[Dataset entries]
*** Begin section ***

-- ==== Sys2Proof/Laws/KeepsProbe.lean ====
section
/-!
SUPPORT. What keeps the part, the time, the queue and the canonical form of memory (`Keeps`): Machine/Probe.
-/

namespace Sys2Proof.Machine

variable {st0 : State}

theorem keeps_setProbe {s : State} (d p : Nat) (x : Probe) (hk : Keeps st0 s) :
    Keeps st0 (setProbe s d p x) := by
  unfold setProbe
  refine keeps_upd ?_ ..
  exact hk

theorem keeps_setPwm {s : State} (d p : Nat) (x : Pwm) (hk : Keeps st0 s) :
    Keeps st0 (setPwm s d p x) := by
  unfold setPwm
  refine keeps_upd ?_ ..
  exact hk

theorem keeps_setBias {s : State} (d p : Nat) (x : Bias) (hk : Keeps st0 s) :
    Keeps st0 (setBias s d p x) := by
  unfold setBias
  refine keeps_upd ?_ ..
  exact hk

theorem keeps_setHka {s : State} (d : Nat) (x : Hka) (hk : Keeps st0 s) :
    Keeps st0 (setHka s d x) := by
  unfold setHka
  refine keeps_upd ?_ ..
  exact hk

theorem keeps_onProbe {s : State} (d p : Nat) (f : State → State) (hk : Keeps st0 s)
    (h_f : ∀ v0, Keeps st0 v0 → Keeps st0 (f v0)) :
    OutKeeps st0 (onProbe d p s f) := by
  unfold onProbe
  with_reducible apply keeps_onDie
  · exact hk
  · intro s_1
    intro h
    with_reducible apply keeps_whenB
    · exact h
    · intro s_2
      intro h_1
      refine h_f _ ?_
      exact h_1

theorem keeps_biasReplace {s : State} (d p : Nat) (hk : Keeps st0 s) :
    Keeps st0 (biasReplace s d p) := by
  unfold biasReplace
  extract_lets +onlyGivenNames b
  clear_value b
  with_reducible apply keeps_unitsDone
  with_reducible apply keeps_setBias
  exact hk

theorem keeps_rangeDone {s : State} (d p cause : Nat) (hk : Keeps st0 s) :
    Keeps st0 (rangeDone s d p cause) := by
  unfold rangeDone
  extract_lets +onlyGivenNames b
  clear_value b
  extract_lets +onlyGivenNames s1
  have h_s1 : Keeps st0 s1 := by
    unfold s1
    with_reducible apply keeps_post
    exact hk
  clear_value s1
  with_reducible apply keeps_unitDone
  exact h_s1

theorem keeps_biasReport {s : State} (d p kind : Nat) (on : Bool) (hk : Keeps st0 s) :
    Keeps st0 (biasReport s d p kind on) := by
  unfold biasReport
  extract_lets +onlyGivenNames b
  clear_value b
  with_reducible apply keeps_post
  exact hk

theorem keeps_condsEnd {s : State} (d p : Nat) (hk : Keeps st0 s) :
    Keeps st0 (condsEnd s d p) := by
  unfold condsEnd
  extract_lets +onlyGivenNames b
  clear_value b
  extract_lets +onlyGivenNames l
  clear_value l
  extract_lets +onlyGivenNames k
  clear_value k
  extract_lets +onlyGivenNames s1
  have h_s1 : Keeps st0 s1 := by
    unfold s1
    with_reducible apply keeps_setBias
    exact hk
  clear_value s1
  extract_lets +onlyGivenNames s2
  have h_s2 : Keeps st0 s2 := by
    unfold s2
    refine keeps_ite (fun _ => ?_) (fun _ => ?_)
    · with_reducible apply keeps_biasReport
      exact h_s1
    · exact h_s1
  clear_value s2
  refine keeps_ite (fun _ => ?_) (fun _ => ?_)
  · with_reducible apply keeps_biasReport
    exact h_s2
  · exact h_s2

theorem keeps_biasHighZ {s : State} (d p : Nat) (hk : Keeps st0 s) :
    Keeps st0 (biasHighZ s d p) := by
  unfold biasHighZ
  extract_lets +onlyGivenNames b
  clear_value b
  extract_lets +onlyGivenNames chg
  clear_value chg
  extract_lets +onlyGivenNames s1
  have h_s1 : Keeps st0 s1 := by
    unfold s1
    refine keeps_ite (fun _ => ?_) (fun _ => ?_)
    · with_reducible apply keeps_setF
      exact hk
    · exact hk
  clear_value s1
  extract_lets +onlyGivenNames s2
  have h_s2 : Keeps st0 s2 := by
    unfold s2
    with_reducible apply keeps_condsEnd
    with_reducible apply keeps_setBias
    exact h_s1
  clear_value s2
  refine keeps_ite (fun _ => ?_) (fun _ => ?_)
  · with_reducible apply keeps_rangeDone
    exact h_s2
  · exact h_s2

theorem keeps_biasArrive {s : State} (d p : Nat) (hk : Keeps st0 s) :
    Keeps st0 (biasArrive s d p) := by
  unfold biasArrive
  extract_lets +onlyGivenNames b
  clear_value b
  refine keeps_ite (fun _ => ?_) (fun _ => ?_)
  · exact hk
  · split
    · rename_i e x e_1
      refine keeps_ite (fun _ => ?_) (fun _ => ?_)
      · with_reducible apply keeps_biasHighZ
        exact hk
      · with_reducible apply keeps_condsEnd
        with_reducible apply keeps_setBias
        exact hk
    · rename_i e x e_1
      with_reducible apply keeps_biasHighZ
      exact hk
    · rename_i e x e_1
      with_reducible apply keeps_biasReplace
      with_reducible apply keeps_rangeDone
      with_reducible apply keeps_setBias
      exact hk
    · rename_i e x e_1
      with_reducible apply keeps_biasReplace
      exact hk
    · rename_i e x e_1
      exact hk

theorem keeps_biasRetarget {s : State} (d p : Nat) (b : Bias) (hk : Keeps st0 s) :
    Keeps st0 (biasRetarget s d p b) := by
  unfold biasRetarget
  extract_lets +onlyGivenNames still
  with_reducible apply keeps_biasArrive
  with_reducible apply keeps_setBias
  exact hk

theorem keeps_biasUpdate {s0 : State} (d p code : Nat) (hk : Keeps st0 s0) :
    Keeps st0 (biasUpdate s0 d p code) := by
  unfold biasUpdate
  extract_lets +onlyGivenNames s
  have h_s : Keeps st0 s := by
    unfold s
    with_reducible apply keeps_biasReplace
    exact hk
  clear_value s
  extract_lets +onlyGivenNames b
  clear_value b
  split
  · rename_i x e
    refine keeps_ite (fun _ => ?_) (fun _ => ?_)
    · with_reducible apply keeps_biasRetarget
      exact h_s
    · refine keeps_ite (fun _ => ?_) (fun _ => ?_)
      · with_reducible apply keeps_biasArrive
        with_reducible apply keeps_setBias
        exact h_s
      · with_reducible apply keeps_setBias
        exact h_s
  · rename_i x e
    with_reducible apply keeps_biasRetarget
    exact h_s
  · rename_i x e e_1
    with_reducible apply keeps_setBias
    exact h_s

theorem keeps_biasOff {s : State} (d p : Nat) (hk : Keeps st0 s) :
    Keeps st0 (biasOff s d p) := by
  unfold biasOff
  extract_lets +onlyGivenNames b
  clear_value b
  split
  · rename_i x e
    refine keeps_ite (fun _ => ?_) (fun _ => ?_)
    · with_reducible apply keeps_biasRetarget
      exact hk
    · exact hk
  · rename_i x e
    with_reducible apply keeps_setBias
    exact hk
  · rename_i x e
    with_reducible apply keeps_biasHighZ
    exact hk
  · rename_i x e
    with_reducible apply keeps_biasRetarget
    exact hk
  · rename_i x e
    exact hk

*** End section ***

Set all the data down again, exactly as it reads above.

-- ==== Sys2Proof/Laws/KeepsProbe.lean ====
section
/-!
SUPPORT. What keeps the part, the time, the queue and the canonical form of memory (`Keeps`): Machine/Probe.
-/

namespace Sys2Proof.Machine

variable {st0 : State}

theorem keeps_setProbe {s : State} (d p : Nat) (x : Probe) (hk : Keeps st0 s) :
    Keeps st0 (setProbe s d p x) := by
  unfold setProbe
  refine keeps_upd ?_ ..
  exact hk

theorem keeps_setPwm {s : State} (d p : Nat) (x : Pwm) (hk : Keeps st0 s) :
    Keeps st0 (setPwm s d p x) := by
  unfold setPwm
  refine keeps_upd ?_ ..
  exact hk

theorem keeps_setBias {s : State} (d p : Nat) (x : Bias) (hk : Keeps st0 s) :
    Keeps st0 (setBias s d p x) := by
  unfold setBias
  refine keeps_upd ?_ ..
  exact hk

theorem keeps_setHka {s : State} (d : Nat) (x : Hka) (hk : Keeps st0 s) :
    Keeps st0 (setHka s d x) := by
  unfold setHka
  refine keeps_upd ?_ ..
  exact hk

theorem keeps_onProbe {s : State} (d p : Nat) (f : State → State) (hk : Keeps st0 s)
    (h_f : ∀ v0, Keeps st0 v0 → Keeps st0 (f v0)) :
    OutKeeps st0 (onProbe d p s f) := by
  unfold onProbe
  with_reducible apply keeps_onDie
  · exact hk
  · intro s_1
    intro h
    with_reducible apply keeps_whenB
    · exact h
    · intro s_2
      intro h_1
      refine h_f _ ?_
      exact h_1

theorem keeps_biasReplace {s : State} (d p : Nat) (hk : Keeps st0 s) :
    Keeps st0 (biasReplace s d p) := by
  unfold biasReplace
  extract_lets +onlyGivenNames b
  clear_value b
  with_reducible apply keeps_unitsDone
  with_reducible apply keeps_setBias
  exact hk

theorem keeps_rangeDone {s : State} (d p cause : Nat) (hk : Keeps st0 s) :
    Keeps st0 (rangeDone s d p cause) := by
  unfold rangeDone
  extract_lets +onlyGivenNames b
  clear_value b
  extract_lets +onlyGivenNames s1
  have h_s1 : Keeps st0 s1 := by
    unfold s1
    with_reducible apply keeps_post
    exact hk
  clear_value s1
  with_reducible apply keeps_unitDone
  exact h_s1

theorem keeps_biasReport {s : State} (d p kind : Nat) (on : Bool) (hk : Keeps st0 s) :
    Keeps st0 (biasReport s d p kind on) := by
  unfold biasReport
  extract_lets +onlyGivenNames b
  clear_value b
  with_reducible apply keeps_post
  exact hk

theorem keeps_condsEnd {s : State} (d p : Nat) (hk : Keeps st0 s) :
    Keeps st0 (condsEnd s d p) := by
  unfold condsEnd
  extract_lets +onlyGivenNames b
  clear_value b
  extract_lets +onlyGivenNames l
  clear_value l
  extract_lets +onlyGivenNames k
  clear_value k
  extract_lets +onlyGivenNames s1
  have h_s1 : Keeps st0 s1 := by
    unfold s1
    with_reducible apply keeps_setBias
    exact hk
  clear_value s1
  extract_lets +onlyGivenNames s2
  have h_s2 : Keeps st0 s2 := by
    unfold s2
    refine keeps_ite (fun _ => ?_) (fun _ => ?_)
    · with_reducible apply keeps_biasReport
      exact h_s1
    · exact h_s1
  clear_value s2
  refine keeps_ite (fun _ => ?_) (fun _ => ?_)
  · with_reducible apply keeps_biasReport
    exact h_s2
  · exact h_s2

theorem keeps_biasHighZ {s : State} (d p : Nat) (hk : Keeps st0 s) :
    Keeps st0 (biasHighZ s d p) := by
  unfold biasHighZ
  extract_lets +onlyGivenNames b
  clear_value b
  extract_lets +onlyGivenNames chg
  clear_value chg
  extract_lets +onlyGivenNames s1
  have h_s1 : Keeps st0 s1 := by
    unfold s1
    refine keeps_ite (fun _ => ?_) (fun _ => ?_)
    · with_reducible apply keeps_setF
      exact hk
    · exact hk
  clear_value s1
  extract_lets +onlyGivenNames s2
  have h_s2 : Keeps st0 s2 := by
    unfold s2
    with_reducible apply keeps_condsEnd
    with_reducible apply keeps_setBias
    exact h_s1
  clear_value s2
  refine keeps_ite (fun _ => ?_) (fun _ => ?_)
  · with_reducible apply keeps_rangeDone
    exact h_s2
  · exact h_s2

theorem keeps_biasArrive {s : State} (d p : Nat) (hk : Keeps st0 s) :
    Keeps st0 (biasArrive s d p) := by
  unfold biasArrive
  extract_lets +onlyGivenNames b
  clear_value b
  refine keeps_ite (fun _ => ?_) (fun _ => ?_)
  · exact hk
  · split
    · rename_i e x e_1
      refine keeps_ite (fun _ => ?_) (fun _ => ?_)
      · with_reducible apply keeps_biasHighZ
        exact hk
      · with_reducible apply keeps_condsEnd
        with_reducible apply keeps_setBias
        exact hk
    · rename_i e x e_1
      with_reducible apply keeps_biasHighZ
      exact hk
    · rename_i e x e_1
      with_reducible apply keeps_biasReplace
      with_reducible apply keeps_rangeDone
      with_reducible apply keeps_setBias
      exact hk
    · rename_i e x e_1
      with_reducible apply keeps_biasReplace
      exact hk
    · rename_i e x e_1
      exact hk

theorem keeps_biasRetarget {s : State} (d p : Nat) (b : Bias) (hk : Keeps st0 s) :
    Keeps st0 (biasRetarget s d p b) := by
  unfold biasRetarget
  extract_lets +onlyGivenNames still
  with_reducible apply keeps_biasArrive
  with_reducible apply keeps_setBias
  exact hk

theorem keeps_biasUpdate {s0 : State} (d p code : Nat) (hk : Keeps st0 s0) :
    Keeps st0 (biasUpdate s0 d p code) := by
  unfold biasUpdate
  extract_lets +onlyGivenNames s
  have h_s : Keeps st0 s := by
    unfold s
    with_reducible apply keeps_biasReplace
    exact hk
  clear_value s
  extract_lets +onlyGivenNames b
  clear_value b
  split
  · rename_i x e
    refine keeps_ite (fun _ => ?_) (fun _ => ?_)
    · with_reducible apply keeps_biasRetarget
      exact h_s
    · refine keeps_ite (fun _ => ?_) (fun _ => ?_)
      · with_reducible apply keeps_biasArrive
        with_reducible apply keeps_setBias
        exact h_s
      · with_reducible apply keeps_setBias
        exact h_s
  · rename_i x e
    with_reducible apply keeps_biasRetarget
    exact h_s
  · rename_i x e e_1
    with_reducible apply keeps_setBias
    exact h_s

theorem keeps_biasOff {s : State} (d p : Nat) (hk : Keeps st0 s) :
    Keeps st0 (biasOff s d p) := by
  unfold biasOff
  extract_lets +onlyGivenNames b
  clear_value b
  split
  · rename_i x e
    refine keeps_ite (fun _ => ?_) (fun _ => ?_)
    · with_reducible apply keeps_biasRetarget
      exact hk
    · exact hk
  · rename_i x e
    with_reducible apply keeps_setBias
    exact hk
  · rename_i x e
    with_reducible apply keeps_biasHighZ
    exact hk
  · rename_i x e
    with_reducible apply keeps_biasRetarget
    exact hk
  · rename_i x e
    exact hk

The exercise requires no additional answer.